Sanctioned EU goods keep finding their way to Russia. Middlemen in third countries help with this. Some of them have experienced almost miraculous trade explosions.
At first glance, the Russia sanctions of the EU like a great success. Exports to Vladimir Putin’s empire have fallen significantly since the beginning of his Ukraine campaign. Exports of machinery, for example, have fallen according to EU data from 370,000 tonnes in the fourth quarter of 2021 to 50 tonnes in the second quarter of 2024, and that of cars fell even more drastically from 228 to six tonnes. In June, according to Ukrainian Russia expert Alexander Kolyandr of the Centre for European Policy Analysis (CEPA), Russia paid Europe a mere 2,553 euros for microchips – less than 0.01 percent of what it had imported in June 2021.

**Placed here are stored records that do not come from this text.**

-- ==== Sys2Proof/Machine/Interface.lean ====
section
/-!
DEFINITION. The ports of the block (46_host_interface.md R200): the two commands, the read-only
accessors, and the environment's run driver (R211), which is outside the block.
-/

namespace Sys2Proof.Machine

/-! ### State accessors (46_host_interface.md R204) -/

/-- The pc. -/
def programCounter (s : State) : Nat := s.pc
/-- The `halted` flag. -/
def isHalted (s : State) : Bool := s.halted
/-- The value of a register. -/
def readRegister (s : State) (i : Reg) : Int := s.x i
/-- The existing cells with their values, ascending by address. -/
def memoryContents (s : State) : List (Int × Int) := s.mem.map fun p => (p.1, p.2.toInt)

/-! ### The two commands at one cycle boundary (46_host_interface.md R200, 70_reset_and_hazards.md R258) -/

/-- What the environment loads: a text, or at the word level a list of words (46_host_interface.md R201). -/
inductive LoadInput where
  | text (t : Text)
  | words (ws : List Ciw)
  deriving DecidableEq, Repr

/-- One load. -/
def load (input : LoadInput) (s : State) : Host.Outcome State Fault Refusal :=
  match input with
  | .text t => loadProgram t s
  | .words ws => .next (loadWords ws s)

/-- One cycle: at most one of the two command inputs is asserted; with both, the spec gives no order and the environment
must not do so. With neither, nothing happens. -/
def commandCycle (loadInput : Option LoadInput) (stepInput : Bool) (s : State) :
    Host.Outcome State Fault Refusal :=
  match loadInput, stepInput with
  | none, false => .next s
  | none, true => step s
  | some input, false => load input s
  | some _, true => .refused .simultaneousCommands

/-! ### The environment's driver (46_host_interface.md R211) -/

/-- Repeat `step` at most `fuel` times, stopping at the first `false`. -/
def driveFor : Nat → State → Host.Outcome State Fault Refusal
  | 0, s => .next s
  | fuel + 1, s =>
    match step s with
    | .next t => if t.result.isSome then driveFor fuel t else .next t
    | .fault f => .fault f
    | .refused r => .refused r

/-- Run mode: stop at the first `false`, at the ceiling `RUN_CEILING` (a parameter of the driver,
D19), or when stopped from outside after `stopAfter` iterations, whichever comes first. Each call is one
run and starts its count anew, with the whole ceiling before it: the spec does not give whether the
count restarts (91_not_in_source.md N22). Log entry 19 (DESIGN CHOICE, unsafe). -/
def runDriver (ceiling : Nat) (stopAfter : Option Nat) (s : State) :
    Host.Outcome State Fault Refusal :=
  driveFor (min ceiling (stopAfter.getD ceiling)) s

end Sys2Proof.Machine
end

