-- ==== Sys2Proof/Syntax.lean ====
section
/-!
DEFINITION. The commands of the block: one constructor of `Instr` per row of the opcode table, with the operands the
spec gives the step. What the outside measures or sends (an amplitude crossing, a received row, a value read from host
memory) is an operand; what the module itself holds is not.
-/
namespace Sys2Proof

/-- The privileged masters that reach the map (R384). -/
inductive Master where
  | arbiter | commander | manager
  deriving DecidableEq, Repr

/-- A master's 12-bit identity (R384). -/
def Master.id : Master → Nat
  | .arbiter => 0x000
  | .commander => 0x001
  | .manager => 0x002

/-- Which part of a 64-bit register an access covers: all of it, bits [31:0], or bits [63:32] (R381). -/
inductive Half where
  | full | low | high
  deriving DecidableEq, Repr

/-- Something that has gone wrong in the buffer's records, which the auditor's map shows (R147, R148): descriptor `pid` refers at its place
`i` to another square, or a square in use stands on the free list. Squares are named as in R126. -/
inductive Upset where
  | redirect (pid : BitVec 32) (i : Fin 65) (addr : BitVec 22)
  | freed (addr : BitVec 22)
  deriving DecidableEq, Repr

/-- An event of the management port's own PCI Express link (R379); a link that comes up brings the highest speed and width that its partner
supports (R377). -/
inductive MgmtEvent where
  | linkDown | hotReset | flr | d3hot | d0 | perst
  | linkUp (gen : BitVec 3) (width : BitVec 5)
  deriving DecidableEq, Repr

/-- An error that reaches the collector (R424, R429): its unit and code, what the checker was doing, whether the pair
stays asserted. -/
structure ErrIn where
  unit : BitVec 10
  code : BitVec 16
  access : BitVec 8 := 0
  master : BitVec 12 := 0xFFF
  addr : BitVec 64 := 0
  syndrome : BitVec 64 := 0
  stays : Bool := false
  deriving DecidableEq, Repr

/-- A region that has a targeted test (R437): a unit of R426, a lane, a block of 256 squares, a memory row or a table
entry. -/
inductive TestRegion where
  | unit (u : BitVec 10)
  | lane (l : Fin 512)
  | block (b : BitVec 14)
  | memRow (r : BitVec 32)
  | tableEntry (off : BitVec 26)
  deriving DecidableEq, Repr

/-- What a targeted test measured (R437): whether nothing failed in a built-in test, self-check, march or pattern; of a lane's live margin,
the most corrected symbols in a 1 ms window of the 100 ms and the least EYE_MIN; of a lane's held test, the bit errors and whether an eye
opening was found at −8/64 and at +8/64 UI; of a lane tile, whether its built-in test passed, and the lanes whose held test failed; of a
pseudo-channel, its failing rows. -/
inductive TestResult where
  | check (ok : Bool)
  | margin (symbols : BitVec 32) (eye : BitVec 7)
  | pattern (errors : BitVec 64) (early late : Bool)
  | tile (ok : Bool) (lanes : BitVec 32)
  | march (rows : BitVec 20)
  deriving DecidableEq, Repr

/-- Why an emergency shutdown starts (R472). -/
inductive ShutdownCause where
  | overvoltage | rail | thermal
  deriving DecidableEq, Repr

/-- The reference clocks (R477). -/
inductive RefClk where
  | fabric
  | host (p : Fin 4)
  | mgmt
  | ref25
  deriving DecidableEq, Repr

/-- What the host answers a read with (R204, R241): the bytes, or an error. -/
inductive HostAns where
  | ok (bytes : List (BitVec 8))
  | ur | ca | poison | timeout
  deriving DecidableEq, Repr

/-- How a management command reaches the module (R188): as the next in-band request of the arbiter's queue, or by a
CGC_CMD write of a master, with CGC_CMD_ARG. -/
inductive CmdSrc where
  | inband
  | cmd (m : Master)
  deriving DecidableEq, Repr

/-- A handler's verdict (R316, R317): a response of a SERVICE handler or none, or the choice of an UNEXPECTED handler;
what the handler's program decides is outside the spec. -/
inductive Verdict where
  | respond (bytes : List (BitVec 8))
  | silent
  | stage
  | refuse (retryUs : BitVec 16)
  deriving DecidableEq, Repr

/-- What one invocation of a handler does (R316): its verdict, and the 8-byte words it writes to its own region of module memory, by their
index in the region. -/
structure HandlerRun where
  verdict : Verdict
  writes : List (BitVec 25 × BitVec 64) := []
  deriving DecidableEq, Repr

/-- What the accesses of a boot or of a SEC command to flash and fuses come to (R400, R404, R418, R423): copy A and copy B can be read without
error; what is written, or burnt, is written without error. -/
structure FlashRun where
  readA : Bool := true
  readB : Bool := true
  done : Bool := true
  deriving DecidableEq, Repr

/-- How a lock operation arrives (R349): as the next LOCK_REQ or LOCK_FWD at service 1, or by an LCK_OP write. -/
inductive LockSrc where
  | packet (fwd : Bool)
  | reg (m : Master)
  deriving DecidableEq, Repr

But despite the strict Western sanctions regime, Moscow still manages to get Western materials for its industry, including weapons production. “In fact, every time a cruise missile hits my hometown of Kharkiv in eastern Ukraine, newly produced Western microchips are found in the rubble,” writes Kolyandr, who now lives in London.

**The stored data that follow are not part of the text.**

-- ==== Sys2Proof/Machine/RegMap.lean ====
section
/-!
DEFINITION. The register map of R380: for every register field of the chapters' register tables its place in the map,
its width and its reset value (the `R.*` names, in the manual's spelling), and the one table `regTable` of all registers
with their access codes (R9), from which a register's 64-bit word is put together and a written word taken apart.
A field whose reset column reads Opening, Fused, Flash or Sampled has reset 0 here (log entry 2) and gets its value from
the row that loads it (`BOOT_SEQUENCE`, `POWER_UP`).
-/
namespace Sys2Proof.Machine

/-- A register field: `key` is eight times the register's map offset plus the number of the field's lowest bit (so the
keys of different fields differ), `width` its bits, `rst` its reset value. -/
structure FRef where
  key : Nat
  width : Nat
  rst : Nat
  deriving DecidableEq, Repr

/-- The access codes of R9 that decide what a read returns and what a write does. -/
inductive Acc where
  | ro | rw | w1c | wo
  deriving DecidableEq, Repr

/-- One field of a register's table row: low bit, width, reset value, access code, and the codes RWL (locked by its
block's lock bit), RWS (survives a warm reset) and TV (held in triplicate) where the table gives them. -/
structure FieldDef where
  lo : Nat
  width : Nat
  rst : Nat
  acc : Acc
  rwl : Bool := false
  rws : Bool := false
  tv : Bool := false
  deriving DecidableEq, Repr

/-- A register or an array of registers: the offset of its first instance, its dimensions as (count, stride) from the
outermost to the innermost, and its fields. -/
structure RegDef where
  name : String
  base : Nat
  dims : List (Nat × Nat)
  fields : List FieldDef
  deriving DecidableEq, Repr

namespace R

Not only China: Other countries also act as hubs for trade with Russia
How can that be? Suspicion fell early on on China, which not only increased its oil and gas imports from Russia, like India. Companies from the People’s Republic also supplied Russia with consumer goods that compensated for the loss of Western brands. And goods that can be used for military purposes, from drones to chips to ball bearings, also find their way from China to Russia. Some of these are produced in the People’s Republic, others are re-exported via China; Hong Kong has become a hub for such shadow transactions.
But China is by no means Russia’s only channel to the outside world. About half a year after the start of the war in Ukraine, EU exports to a whole range of countries that are not part of the sanctions regime began to rise rapidly – such as Georgia, Armenia, Turkey, the United Arab Emirates and the Central Asian states of Kazakhstan, Kyrgyzstan and Uzbekistan. All of these countries have close trade relations with Russia. “This indicates that in all likelihood the same sanctioned goods that are not allowed to be delivered directly to Russia are now being exported there again via third countries,” said Kolyandr. Sanctions officials in Europe and the US shared this view.

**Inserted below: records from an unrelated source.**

/-! Management packets (R193, R196) and the admission of a probe (R199). -/

/-- The service that stack control or management uses on this module: 3 under a stack-control slot. -/
def slotService (s : State) (k : Nat) : Nat := if s.rd (R.CGC_KEY_SLOT_ROLE k) = 1 then 3 else 0

/-- Send a management packet under key slot k, with the slot's next PSN; answers that PSN. DESIGN CHOICE (log entry 110): PIN is 1. -/
def sendMgmt (s : State) (op k dest cmd arg len : Nat) (pay : List Square) : State × Nat :=
  let psn := s.rd (R.CGC_KEY_PSN_TX_PSN k)
  let s := s.wr (R.CGC_KEY_PSN_TX_PSN k) (psn + 1)
  let area := mkArea [(32, 2, k), (34, 2, cmd), (36, 4, len), (40, 8, arg)]
  let p := mkPkt { dest := dest, src := faOfSvc s.moduleId (s.slotService k), opcode := op, pin := true, psn := psn } area pay
  (s.build 2 p none none none none false, psn)

/-- Answer a request (R196). -/
def respond (s : State) (r : MgmtReq) (result : Nat) (value : Option Nat := none) : State :=
  let pay := match value with | some v => [sqOfBytes (bytesLE v 8)] | none => []
  (s.sendMgmt 0x81 r.slot r.src r.cmd (r.psn * 2 ^ 32 + result) (match value with | some _ => 8 | none => 0) pay).1

/-- Remove the request with this slot and PSN. -/
def dropReq (s : State) (r : MgmtReq) : State :=
  (s.withCgc { s.cgc with reqs := s.cgc.reqs.filter (fun x => !(x.slot == r.slot && x.psn == r.psn)) })

/-- The mark that the PROBE of a command carries to its admission: of a CGC_CMD write, or of the request of a slot and PSN. -/
def probeMark : Option MgmtReq → Nat
  | none => 2 ^ 98
  | some r => 2 ^ 97 + r.slot * 2 ^ 32 + r.psn

/-- The PROBE of a command has been admitted: the command returns OK (R199). One that the header decision discards ends its command in
the same way (DESIGN CHOICE, log entry 111). -/
def probeAdmitted (s : State) (x : LocalPkt) : State :=
  if x.dep = some (probeMark none) then (s.wr R.CGC_CMD_STAT_BUSY 0).wr R.CGC_CMD_STAT_RESULT 0
  else
    match s.cgc.reqs.find? (fun r => r.begun && x.dep == some (probeMark (some r))) with
    | some r => (s.dropReq r).respond r 0
    | none => s

/-- Run the admission test for the head packet of (i, v): it is stored and queued, or waits (R132). -/
def tryAdmit (s : State) (i v : Nat) (x : LocalPkt) (rest : List LocalPkt) : State :=
  match s.admitTest i v x.pkt.squares x.outs with
  | some (s, reg) =>
    let pid := s.nextPid
    let s := s.samplePkt x.pkt (256 + i) pid x.fstamp
    let s := (s.stampTagged pid 0).noteOutput pid x.outs
    let n := x.pkt.squares
    let s := match x.dep with | some d => s.stampWork (d / 2 ^ 32) 1 | none => s
    let (s, l) := allocateN n s none { inp := 256 + i, vl := v, shared := false, gen := 0, region := reg }
    let (s, _) := s.store { pkt := x.pkt, inp := 256 + i, vl := v, count := n, written := n, addr := l, gen := 0
                            region := reg, freed := 0, outs := [], dead := false, cut := false, aborted := false
                            stamp := x.stamp, fstamp := x.fstamp, wroteAt := s.now
                            fn := x.fn, job := x.job, dep := if x.pkt.opcode = 0xA0 then none else x.dep }
    let s := (s.stampTagged pid 1).enqueue pid x.outs
    ((((s.setLocalQ i v rest).noteCongestion i).noteWaiting i).notePawn x.pawn).probeAdmitted x
  | none =>
    ((s.setLocalQ i v ({ x with waiting := true } :: rest)).noteCongestion i).noteWaiting i

/-! Policers (R153, R154). Buckets are held in 1/1,750,000 square, so that one switch-core cycle adds RATE units. -/

def polUnit : Nat := 1750000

Kazakhstan: Import and export of electronics has exploded since the start of the war
The British magazine Economist For example, it examined the trade flows of sanctioned goods through Kazakhstan. “Last year, the Central Asian republic’s tiny technology industry seemed to be celebrating a triumph,” the authors said. The country has just 50 tech companies. Their exports to Russia have miraculously increased from 40 million US dollars in 2021 to 298 million dollars in 2023. Surprise: At the same time, electronics imports from Europe have increased, according to the report, from 250 million euros to 709 million euros. “Have Kazakh companies magically expanded, or have Russian companies found a detour to their old European suppliers?” asks the magazine. “Judge for yourself.”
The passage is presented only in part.